DAGs are used for many things, not only for causal inference. We are going to be dealing with causal DAGs. A DAG is a causal DAG if when two variables on the graph share a cause, that cause is also represented on the graph. This is known as the Causal Markov Condition.

Cause and Effect

The distinction between causation and association is crucial in research and in fact, causal diagrams are just a tool to navigate between association and causation. Suppose you have a large population of individuals and that they are all given a treatment. We can then wait and see how many of them die. Suppose 20% of them die. Now suppose we have a time machine that can take us back in time. Now we don’t give treatment to anyone in the population. We wait and see that 50% of them die. If we could do this, we would have proven that the treatment has, on average, a causal effect on death in this population. It prevents death.

Of course, in practice we cannot take people back in time. What we can do is to compare two groups of people that are similar, essentially identical, with respect to their risk of death. Quantifying causal effects requires the contrast of the same, or very similar, populations and their different levels of treatment. Formally, we say that causal effects are defined by counterfactual contrasts. In this course, we will not explicitly use counterfactual theory, but counterfactual theory underlines everything we do.

Suppose we have a population of individuals. Some of them receive treatment, and some of them do not. Let’s say that 30% of the treated die, and only 10% of the untreated die. That doesn’t mean that the treatment has a causal effect on death. Perhaps treatment has no effect, but it is given to people who are at a higher risk of death anyway. Yet, we say that treatment and death are associated, because the risk of death is different in the treated and the untreated. Quantifying associations simply requires the contrast of two groups of individuals under different levels of treatment.

The association may be present, because treatment has a causal effect or because the groups of individuals are different.

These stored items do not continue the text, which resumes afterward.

-- ==== Sys2Proof/Tests/Slice0.lean ====
section
/-!
SUPPORT. Tests: ill-formed commands, single commands on small states, and, for every statement with hypotheses, a state and
operands that meet them all.
-/

set_option maxRecDepth 20000

namespace Sys2Proof.Tests

open Sys2Proof.Machine

set_option Elab.async false

/-! ### States the tests use -/

/-- A module with feed A as given, at a time. -/
def withFeed (n : Nat) (x : FeedState) : State := { now := n, module := { state := .service }, power := { a := x } }

/-- Session 1 of an operator, an installer, a maker. -/
def asRole (r : Nat) (s : State) : State := { s with mgmt := { s.mgmt with sessions := [{ slot := 0, num := 1, role := r, source := 16 }] } }

def asOperator (s : State) : State := asRole 1 s

def asInstaller (s : State) : State := asRole 2 s

def asMaker (s : State) : State := asRole 3 s

/-! ### Ill-formed commands: one for each check of WellFormed.lean -/

/-- A TLP with nothing wrong, for the tests to spoil. -/
def okTlp : Tlp := { kind := .memWrite, addr := 4096, len := 4, data := [1, 2, 3, 4] }

def okCycle : VmeCycle := { addr := 4096, am := 9, kind := .single, write := false, width := 4, len := 4 }

theorem test_well_formed : (Instr.tlpIngress 5 okTlp).wellFormed = true ∧ (Instr.vmeInboundCycle okCycle).wellFormed = true ∧
    Instr.hedCommitComplete.wellFormed = true := by decide +kernel

theorem test_ill_tlp_len : (Instr.tlpIngress 5 { okTlp with len := 4097 }).wellFormed = false := by decide +kernel
theorem test_ill_tlp_data : (Instr.apertureAccess 0 { okTlp with data := List.replicate 4097 0 }).wellFormed = false := by
  decide +kernel
theorem test_ill_tlp_byte_enables : (Instr.tlpIngress 5 { okTlp with firstBe := 16 }).wellFormed = false ∧
    (Instr.tlpIngress 5 { okTlp with lastBe := 16 }).wellFormed = false := by decide +kernel
theorem test_ill_tlp_ids : (Instr.tlpIngress 5 { okTlp with rid := 65536 }).wellFormed = false ∧
    (Instr.tlpIngress 5 { okTlp with tag := 16384 }).wellFormed = false ∧
    (Instr.tlpIngress 5 { okTlp with addr := 2 ^ 64 }).wellFormed = false ∧
    (Instr.tlpIngress 5 { okTlp with completer := 65536 }).wellFormed = false ∧
    (Instr.tlpIngress 5 { okTlp with status := 8 }).wellFormed = false ∧
    (Instr.tlpIngress 5 { okTlp with errs := [0] }).wellFormed = false ∧
    (Instr.tlpIngress 5 { okTlp with errs := [41] }).wellFormed = false := by decide +kernel
theorem test_ill_link : (Instr.warpLinkUp 3 17 1 false).wellFormed = false ∧ (Instr.warpLinkUp 3 0 1 false).wellFormed = false ∧
    (Instr.warpLinkUp 3 4 0 false).wellFormed = false ∧ (Instr.linkReturnL0 3 17 1 false).wellFormed = false ∧
    (Instr.linkReturnL0 3 4 8 false).wellFormed = false ∧ (Instr.warpLinkUp 3 4 6 false).wellFormed = false := by decide +kernel
theorem test_ill_inputs : (Instr.expanderInterrupt (List.replicate 15 none)).wellFormed = false ∧
    (Instr.expanderPoll (List.replicate 17 none)).wellFormed = false := by decide +kernel
theorem test_ill_reason : (Instr.dpcTrigger 3 4).wellFormed = false ∧ (Instr.moduleFatalError 256).wellFormed = false := by
  decide +kernel
theorem test_ill_queue_registers : (Instr.admqCtrl 0 (2 ^ 32)).wellFormed = false ∧ (Instr.admcqHead 0 (2 ^ 32)).wellFormed = false ∧
    (Instr.vfMsgRing 0 (2 ^ 32)).wellFormed = false ∧ (Instr.sqTailDoorbell 0 0 (2 ^ 32)).wellFormed = false ∧
    (Instr.admqTailDoorbell 0 (2 ^ 32)).wellFormed = false := by decide +kernel
theorem test_ill_functions : (Instr.vfReplyWrite 0 0 [0]).wellFormed = false ∧ (Instr.vfEnable 0 257).wellFormed = false ∧
    (Instr.fenceSlotRead 0 0 65536 0).wellFormed = false ∧ (Instr.fenceSlotRead 0 0 0 16384).wellFormed = false ∧
    (Instr.debugAccess true 0 4097).wellFormed = false := by decide +kernel
theorem test_ill_cycle : (Instr.vmeInboundCycle { okCycle with width := 3 }).wellFormed = false ∧
    (Instr.vmeInboundCycle { okCycle with am := 64 }).wellFormed = false ∧
    (Instr.vmeInboundCycle { okCycle with len := 2049 }).wellFormed = false ∧
    (Instr.vmeInboundCycle { okCycle with beats := List.replicate 2049 0 }).wellFormed = false ∧
    (Instr.vmeSemaphoreCycle 0 64 true 0).wellFormed = false := by
  decide +kernel
theorem test_ill_dobby_registers : (Instr.semRead 0 0 65536 0).wellFormed = false ∧ (Instr.semRead 0 0 0 16384).wellFormed = false ∧
    (Instr.ihRearm 0 (2 ^ 32)).wellFormed = false ∧ (Instr.irqRaise 0 (2 ^ 32)).wellFormed = false ∧
    (Instr.irqWithdraw 0 (2 ^ 32)).wellFormed = false ∧ (Instr.iackinReceive 1 8).wellFormed = false := by decide +kernel
theorem test_ill_sessions : (Instr.authTimeout 65536).wellFormed = false ∧ (Instr.sessionIdleTimeout 65536).wellFormed = false ∧
    (Instr.lockoutEnd 256).wellFormed = false := by decide +kernel
theorem test_ill_frame : (Instr.canFrameReceive (2 ^ 29) []).wellFormed = false ∧
    (Instr.canFrameReceive 0 (List.replicate 65 0)).wellFormed = false ∧
    (Instr.canFrameReceive 0 (List.replicate 9 0)).wellFormed = false ∧ (Instr.segmentTimeout 256 0 0).wellFormed = false ∧
    (Instr.segmentTimeout 0 32 0).wellFormed = false ∧ (Instr.segmentTimeout 0 0 32).wellFormed = false := by decide +kernel
theorem test_ill_mailbox : (Instr.mbReqSegment 0 0 (List.replicate 2049 0)).wellFormed = false ∧
    (Instr.mbReqSegment 0 (2 ^ 32) []).wellFormed = false ∧ (Instr.ideKmKeyProg 3 256 true []).wellFormed = false ∧
    (Instr.registerWrite 0 65536 0 0).wellFormed = false ∧ (Instr.registerWrite 0 0 256 0).wellFormed = false := by decide +kernel

/-! ### Worked examples of the spec, and published values of the standards it names -/

/-- The four symbols of the worked example of chapter 3 ("Worked example: precoding four symbols"). -/
theorem test_precoding : [1, 2, 0, 3].map graySymbol = [1, 3, 0, 2] ∧ precodeAll 0 [1, 3, 0, 2] = [1, 2, 2, 0] ∧
    unprecodeAll 0 [1, 2, 2, 0] = [1, 3, 0, 2] := by decide +kernel

/-- The mixed octet pair of chapter 3: P16 on L32 to L47, P24 on L48 to L51, P26 on L52 and L53, P27 on L54, no P25. -/
def mixedPair : State := { cfg := [(key 0x3001 5, 5), (key 0x3001 6, 5), (key 0x3001 7, 3), (key 0x3002 7, 8)] }
theorem test_mixed_octets : portLanes mixedPair 16 = some (32, 16) ∧ portLanes mixedPair 24 = some (48, 4) ∧
    portLanes mixedPair 25 = none ∧ portLanes mixedPair 26 = some (52, 2) ∧ portLanes mixedPair 27 = some (54, 1) := by
  decide +kernel

/-- The example of R172: an x16 warp egress at 128.0 GT/s has K = 1,843 bobbins, and 1,325 at the capacity of 0.55 V. -/
def exampleEgress (capacity : Nat) : State :=
  { cfg := [(key 0x3001 1, 5), (key 0x3001 2, 5), (key 0x3003 1, 1), (key 0x4030 1, 2000)], gov := { capacity := capacity },
    warp := { port := vset State.reset.warp.port 0 { width := 16, rate := 7 } } }
theorem test_mark_threshold : markThreshold (exampleEgress 48000) 0 = 1843 ∧ markThreshold (exampleEgress 21714) 0 = 1325 := by
  decide +kernel

/-- The 4,144 bytes of the worked example of R152 take 17 bobbins. -/
theorem test_bobbins : cells 4144 = 17 := by decide +kernel

/-- The check values of CRC-32C and of the CRC-16 of R95, over the nine bytes "123456789". -/
def nine : List Byte := [0x31, 0x32, 0x33, 0x34, 0x35, 0x36, 0x37, 0x38, 0x39]
theorem test_crc32c : crc32c nine = 0xE3069283 := by decide +kernel
theorem test_crc16 : crc16 nine = 0x29B1 := by decide +kernel
/-- The CRC-64 of R79 over the two bytes "12", worked by hand from its polynomial. -/
theorem test_crc64 : flitCrc 0x3231 [] = 0x0B7729E569E4CED7 := by decide +kernel

/-- SHA-384 of "abc", the example of FIPS 180-4: its first eight bytes. -/
theorem test_sha384 : (sha384 [0x61, 0x62, 0x63]).take 8 = [0xcb, 0x00, 0x75, 0x3f, 0x45, 0xa3, 0x5e, 0x8b] := by decide +kernel

/-- AES-256-GCM, test case 14 of the GCM specification: zero key, nonce and block. -/
theorem test_gcm : (gcmSeal (List.replicate 32 0) (List.replicate 12 0) [] (List.replicate 16 0)).2.take 8 =
    [0xd0, 0xd1, 0xc8, 0xa7, 0x99, 0x99, 0x6b, 0xf0] := by decide +kernel

/-! ### A commit that passes its checks, for two witnesses below -/

def commitBase : State := { now := 0, module := { state := .service }, cfg := [(key 0x1120 3, 1), (key 0x4020 1, 0)], mgmt := { inbox := [{ source := 16, typ := 9, session := 1, body := [] }], sessions := [{ slot := 1, num := 1, role := 2, source := 16, staged := [(key 0x1103 2, 600)] }] } }
theorem test_commit_checks : checkCommit commitBase 2 [(key 0x1103 2, 600)] = none := by decide +kernel

theorem meets_supplyRise : ∃ (vkeepMv : Nat) (aMv : Nat) (bMv : Nat) (s : State), s.module.state = .off ∧ (2700 ≤ vkeepMv ∨ 2700 ≤ aMv ∨ 2700 ≤ bMv) :=
  ⟨2700, 0, 0, State.reset, by decide +kernel⟩

theorem meets_feedRampStart : ∃ (f : Feed) (mv : Nat) (outMv : Nat) (t0 : Nat) (s : State), (feedOf s f).st = .wait ∧ (feedOf s f).inSince = some t0 ∧ t0 + 10000000 ≤ s.now ∧ 2650 < mv ∧ mv < 14200 ∧ outMv * 10 ≤ mv * 9 :=
  ⟨.a, 12000, 10800, 0, withFeed 10000000 { st := .wait, inSince := some 0 }, by decide +kernel⟩

theorem meets_feedRampComplete : ∃ (f : Feed) (mv : Nat) (outMv : Nat) (gateMv : Nat) (s : State), (feedOf s f).st = .ramp ∧ mv ≤ outMv + 100 ∧ mv ≤ (feedOf s f).rampMv s.now mv + 100 ∧ mv + 8000 < gateMv :=
  ⟨.a, 12000, 11900, 20001, withFeed 1000000 { st := .ramp, rampUs := 1000 }, by decide +kernel⟩

theorem meets_feedQualifyDone : ∃ (f : Feed) (s : State), (feedOf s f).st = .qualify ∧ (feedOf s f).timer = none ∧ (feedOf s f).clearSince + 5000000 ≤ s.now :=
  ⟨.a, withFeed 5000000 { st := .qualify }, by decide +kernel⟩

theorem meets_currentLimitEnter : ∃ (f : Feed) (ma : Nat) (s : State), ((feedOf s f).st = .ramp ∨ (feedOf s f).st = .qualify ∨ (feedOf s f).st = .good) ∧ (feedOf s f).ilimit = false ∧ (feedOf s f).hwLimit * 1000 < ma :=
  ⟨.a, 60001, withFeed 0 { st := .ramp }, by decide +kernel⟩

theorem meets_currentLimitExit : ∃ (f : Feed) (s : State), (feedOf s f).ilimit = true :=
  ⟨.b, { power := { b := { st := .qualify, ilimit := true, timer := some 0 } } }, by decide +kernel⟩

theorem meets_faultTimerExpiry : ∃ (f : Feed) (mv : Nat) (t0 : Nat) (s : State), ((feedOf s f).st = .ramp ∨ (feedOf s f).st = .qualify ∨ (feedOf s f).st = .good) ∧ (feedOf s f).timer = some t0 ∧ t0 + cfgv s 0x2002 (feedSub f) * 1000 ≤ s.now ∧ 2700 ≤ mv :=
  ⟨.a, 2700, 0, withFeed 2000000 { st := .good, ilimit := true, timer := some 0, pgood := true }, by decide +kernel⟩

theorem meets_fastTrip : ∃ (f : Feed) (mv : Nat) (ma : Nat) (s : State), ((feedOf s f).st = .ramp ∨ (feedOf s f).st = .qualify ∨ (feedOf s f).st = .good) ∧ 2 * (feedOf s f).hwLimit * 1000 ≤ ma ∧ 2700 ≤ mv :=
  ⟨.a, 2700, 120000, withFeed 0 { st := .ramp, trips := 3 }, by decide +kernel⟩

theorem meets_cooldownExpiry : ∃ (f : Feed) (s : State), (feedOf s f).st = .cooldown ∧ (feedOf s f).since + 250000000 ≤ s.now :=
  ⟨.a, withFeed 250000000 { st := .cooldown, trips := 1 }, by decide +kernel⟩

theorem meets_tripCountReset : ∃ (f : Feed) (s : State), (feedOf s f).st = .good ∧ (feedOf s f).timer = none ∧ (feedOf s f).clearSince + 10000000000 ≤ s.now :=
  ⟨.a, withFeed 10000000000 { st := .good, pgood := true, trips := 3 }, by decide +kernel⟩

theorem meets_shortFailCheck : ∃ (f : Feed) (mv : Nat) (outMv : Nat) (s : State), ((feedOf s f).st = .wait ∨ (feedOf s f).st = .cooldown ∨ (feedOf s f).st = .latched) ∧ (feedOf s f).shortFail = false ∧ (feedOf s f).gateOffSince + 20000000 ≤ s.now ∧ mv * 9 < outMv * 10 ∧ 2700 ≤ mv :=
  ⟨.a, 12000, 10801, withFeed 20000000 { st := .wait }, by decide +kernel⟩

theorem meets_gateFailTimeout : ∃ (f : Feed) (mv : Nat) (gateMv : Nat) (s : State), (feedOf s f).st = .ramp ∧ (feedOf s f).ilimit = false ∧ gateMv ≤ mv + 8000 ∧ 2000000 ≤ (feedOf s f).gateCount + (s.now - (feedOf s f).clearSince) ∧ 2700 ≤ mv :=
  ⟨.a, 12000, 20000, withFeed 2000000 { st := .ramp }, by decide +kernel⟩

theorem meets_reverseFailCheck : ∃ (f : Feed) (mv : Nat) (reverseMa : Nat) (t0 : Nat) (s : State), (feedOf s f).st ≠ .disabled ∧ (feedOf s f).diodeOffAt = some t0 ∧ t0 + 2000 ≤ s.now ∧ 5000 ≤ reverseMa ∧ 2700 ≤ mv :=
  ⟨.a, 12000, 5000, 0, withFeed 2000 { st := .good, diodeOffAt := some 0 }, by decide +kernel⟩

theorem meets_feedOutOfRange : ∃ (f : Feed) (mv : Nat) (s : State), ((feedOf s f).st = .ramp ∨ (feedOf s f).st = .qualify ∨ (feedOf s f).st = .good) ∧ (mv < 2500 ∨ 14500 < mv) ∧ s.power.vkeepOk = true :=
  ⟨.a, 14501, { withFeed 0 { st := .good, pgood := true } with power := { a := { st := .good, pgood := true }, vkeepOk := true } }, by decide +kernel⟩

theorem meets_idealDiodeReverseOff : ∃ (f : Feed) (reverseMa : Nat) (s : State), (feedOf s f).diodeOn = true ∧ 2000 < reverseMa :=
  ⟨.a, 2001, withFeed 0 { st := .good, diodeOn := true }, by decide +kernel⟩

theorem meets_idealDiodeOn : ∃ (f : Feed) (mv : Nat) (railMv : Nat) (s : State), (feedOf s f).diodeOn = false ∧ ((feedOf s f).st = .ramp ∨ (feedOf s f).st = .qualify ∨ (feedOf s f).st = .good) ∧ railMv + 20 ≤ mv :=
  ⟨.a, 12020, 12000, withFeed 0 { st := .good }, by decide +kernel⟩

theorem meets_feedPowerCycled : ∃ (f : Feed) (mv : Nat) (t0 : Nat) (s : State), ((feedOf s f).st = .latched ∨ (feedOf s f).st = .failed) ∧ mv < 1000 ∧ (feedOf s f).lowSince = some t0 ∧ t0 + 50000000 ≤ s.now :=
  ⟨.a, 999, 0, withFeed 50000000 { st := .latched, trips := 4, lowSince := some 0 }, by decide +kernel⟩

theorem meets_feedClear : ∃ (sess : Nat) (f : Feed) (s : State), MayAct s sess 0x2006 (feedSub f) 1 ∧ ((feedOf s f).st = .latched ∨ (feedOf s f).st = .failed) :=
  ⟨1, .a, asInstaller { withFeed 0 { st := .failed, gateFail := true, trips := 2 } with module := { state := .service } }, by decide +kernel⟩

So there may be association without causation. We can think about association in another equivalent way. We say that treatment and death are associated when having information about treatment status allows us to predict death better on average, which is precisely what happens in our example. If we learn that someone is treated, then we will predict she has a greater risk of death, even if treatment does not cause death. Causal diagrams are very helpful, because they represent both association and causation simultaneously.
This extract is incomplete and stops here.